Postby Odigan » Fri Jan 25, 2019 4:45 pm

Ruinar Hrafnakveðja wrote:But despite the vagueness of its historical roots, I would argue that something effective and easily made with period ingredients and technologies should not be discounted in the world of ME Reenactment... The use of vinegar instead of alcohol in the 19th Century sources probably has more to do with the time period it was written in. During the Victorian Era the temperance movement gained great sway and its followers began to alter many traditional recipes.

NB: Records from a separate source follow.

/-- MLEASE (R301). -/
def execMlease (x : Ext) (s : State) : Out := issueExt (.mlease x) 0x50 0 x (onGo effMlease) s
/-- MRELEASE (R301). -/
def execMrelease (x : Ext) (s : State) : Out := issueExt (.mrelease x) 0x50 1 x (onGo effMrelease) s
/-- PINTLE (R301). -/
def execPintle (x : Ext) (s : State) : Out := issueExt (.pintle x) 0x50 2 x (onGo effPintle) s
/-- PNWAIT (R301). -/
def execPnwait (x : Ext) (s : State) : Out := issueExt (.pnwait x) 0x50 3 x (onGo effPnwait) s

/-! ## Reservations (R294-R296, R302, R303) -/

/-- The valid record with a number on a core. -/
def State.rcd? (s : State) (core n : Nat) : Option Reserve := (s.core core).obres.find? (fun r => r.num = n)

/-- The header address of a team's kernel. -/
def hdrOf (s : State) (t : Team) : Word64 :=
  match s.launch? t.launch with
  | some l => l.hdrA
  | none => 0

/-- Checks 0x04 and 0x05 on a record (R299): the record, or the subcode. -/
def rcdCheck (s : State) (t : Team) (n : Nat) : Except Nat Reserve :=
  match s.rcd? t.core n with
  | none => .error (0x0400 + n)
  | some r => if r.ctx = t.ctx && r.hdr = hdrOf s t then .ok r else .error (0x0500 + n)

/-- Whether an accepted operation of the engine has still to read a byte range of the operand buffer (R298). -/
def engineReads (s : State) (core a n : Nat) : Bool :=
  let meets (r : Reserve) : Bool := decide (256 * r.base < a + n) && decide (a < 256 * (r.base + r.size))
  (s.core core).engine.any (fun m => meets m.x || meets m.y)

/-- Whether an outstanding copy writes into a record (R302). -/
def copyWrites (s : State) (core n : Nat) : Bool :=
  (s.core core).copies.any (fun k => k.desc.dkind = 2 && k.desc.dst % 16 = n)

/-- `obres` (R302). -/
def effObres (c : C) (s : State) : Eff :=
  let off := (c.sc64 s c.x.a).toNat
  let sz := (c.sc64 s c.x.b).toNat
  let d := if c.x.c.cls = .vec then 0 else (c.sc64 s c.x.c).toNat
  let n := c.x.d.toNat
  let b := s.bind c.t
  let base := b.obase + off / 256
  let scaled := c.x.ty = .e4m3 || c.x.ty = .e5m2 || c.x.ty = .e2m1
  if (s.rcd? c.t.core n).isSome then .trap s (c.trap 0x0A (0x0200 + n))
  else if off % 256 ≠ 0 || sz % 256 ≠ 0 || sz = 0 || 256 * b.osize < off + sz || d % 64 ≠ 0 || sz ≤ d
  then .trap s (c.trap 0x0A (0x0300 + n))
  else if scaled ≠ (c.x.f 3 2 ≠ 0) then .trap s (c.trap 0x0A (0x0600 + n))
  else if (s.core c.t.core).obres.any (fun r => r.base < base + sz / 256 && base < r.base + r.size)
  then .trap s (c.trap 0x0A (0x0100 + n))
  else
    let r : Reserve := { num := n, own := c.t.place, lay := c.x.f 1 0, bl := c.x.f 3 2, ty := c.x.ty.code, doff := d / 64,
                         size := sz / 256, base := base, ctx := c.t.ctx, hdr := hdrOf s c.t }
    .done (s.onCore c.t.core (fun k => { k with
      obres := r :: k.obres
      obuf := if c.x.bit 4 then k.obuf.filter (fun x => !(256 * base ≤ x.1 && x.1 < 256 * base + sz)) else k.obuf }))

/-- `obfree` (R302): it ends with OBFREE_RELEASE. -/
def effObfree (c : C) (s : State) : Eff :=
  let n := c.x.d.toNat
  match rcdCheck s c.t n with
  | .error e => .trap s (c.trap 0x0A e)
  | .ok _ =>
    .done ((c.launch s [{ lane := 0, addr := BitVec.ofNat 64 n, data := 0, st := .ready [] }] [] [0] true).post
      (.obfreeRelease c.t.core n))

/-- OBFREE_RELEASE (R302): the reads of R298 and the copies into the record are over, and it becomes invalid. -/
def execObfreeRelease (core n : Nat) (s : State) : Out :=
  match s.rcd? core n with
  | none => .next s
  | some r =>
    if engineReads s core (256 * r.base) (256 * r.size) || copyWrites s core n then .next (s.postOnce (.obfreeRelease core n))
    else
      let mine := s.flights.filter (fun f => (match f.instr with
        | .obfree x => x.d.toNat = n
        | _ => false) && (match s.team? f.team with
        | some t => t.core = core
        | none => false))
      if mine.isEmpty then .next s
      else
        let s := s.onCore core (fun k => { k with obres := k.obres.filter (fun r => r.num ≠ n) })
        .next (mine.foldl (fun s f => endFlight s f) s)

/-- The bytes of a lane of `obput` (R303). -/
def obputBytes (t : Ty) : Nat := t.width / 8

/-- `obput` (R303). -/
def effObput (c : C) (s : State) : Eff :=
  let n := c.x.d.toNat
  let lb := obputBytes c.x.ty
  let b := (c.sc64 s c.x.b).toNat
  match rcdCheck s c.t n with
  | .error e => .trap s (c.trap 0x0A e)
  | .ok r =>
    let top := match c.actives.getLast? with
      | some l => lb * (1 + l)
      | none => 0
    if c.x.ty ≠ .b32 && c.x.ty.elem.code ≠ r.ty then .trap s (c.trap 0x0A (0x0600 + n))
    else if b % lb ≠ 0 then .trap s (c.trapAt 0x04 0x0102 b [])
    else if 256 * r.size < b + top then .trap s (c.trap 0x0A (0x0300 + n))
    else if engineReads s c.t.core (256 * r.base + b) top then .wait s
    else .done (c.actives.foldl (fun s l => s.onCore c.t.core (fun k => { k with
      obuf := k.obuf.setBytes (256 * r.base + b + lb * l) (leBytes lb (c.opnd s c.x.a c.x.ty.width l)) })) s)

/-- OBRES (R302). -/
def execObres (x : Ext) (s : State) : Out := issueExt (.obres x) 0x50 4 x (onGo effObres) s
/-- OBFREE (R302). -/
def execObfree (x : Ext) (s : State) : Out := issueExt (.obfree x) 0x50 5 x (onGo effObfree) s
/-- OBPUT (R303). -/
def execObput (x : Ext) (s : State) : Out := issueExt (.obput x) 0x50 6 x (onGo effObput) s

It's an interesting notion to connect this with the temperance movement, but so far as I'm aware, all these recipes and names purport to indicate the original composition, not a contemporary one - and this was of vinegar (i.e. vinaigre des quatre voleurs). From the Medieval/Renaissance perspective I think this also perfectly fitting given the Biblical connotations with healing/life of wine and vinegar. The vinegar-wine (posca) offered to Christ on the Cross (described by Mark as being mixed myrrh), was done not in mockery but out of compassion, it being a common drink of the lower classes. Thieves, then, might also only be expected to be able to afford sour wine or vinegar rather than distilled spirits, and might even embrace them for such associations given who Christ shared the cross with.

That is conjecture on my part, but this is very much in keeping with the mindset of the era. In Middle-earth however, given our knowledge of the existence of fortifying cordials by various races, I absolutely agree that alcohol does seem more appropriate.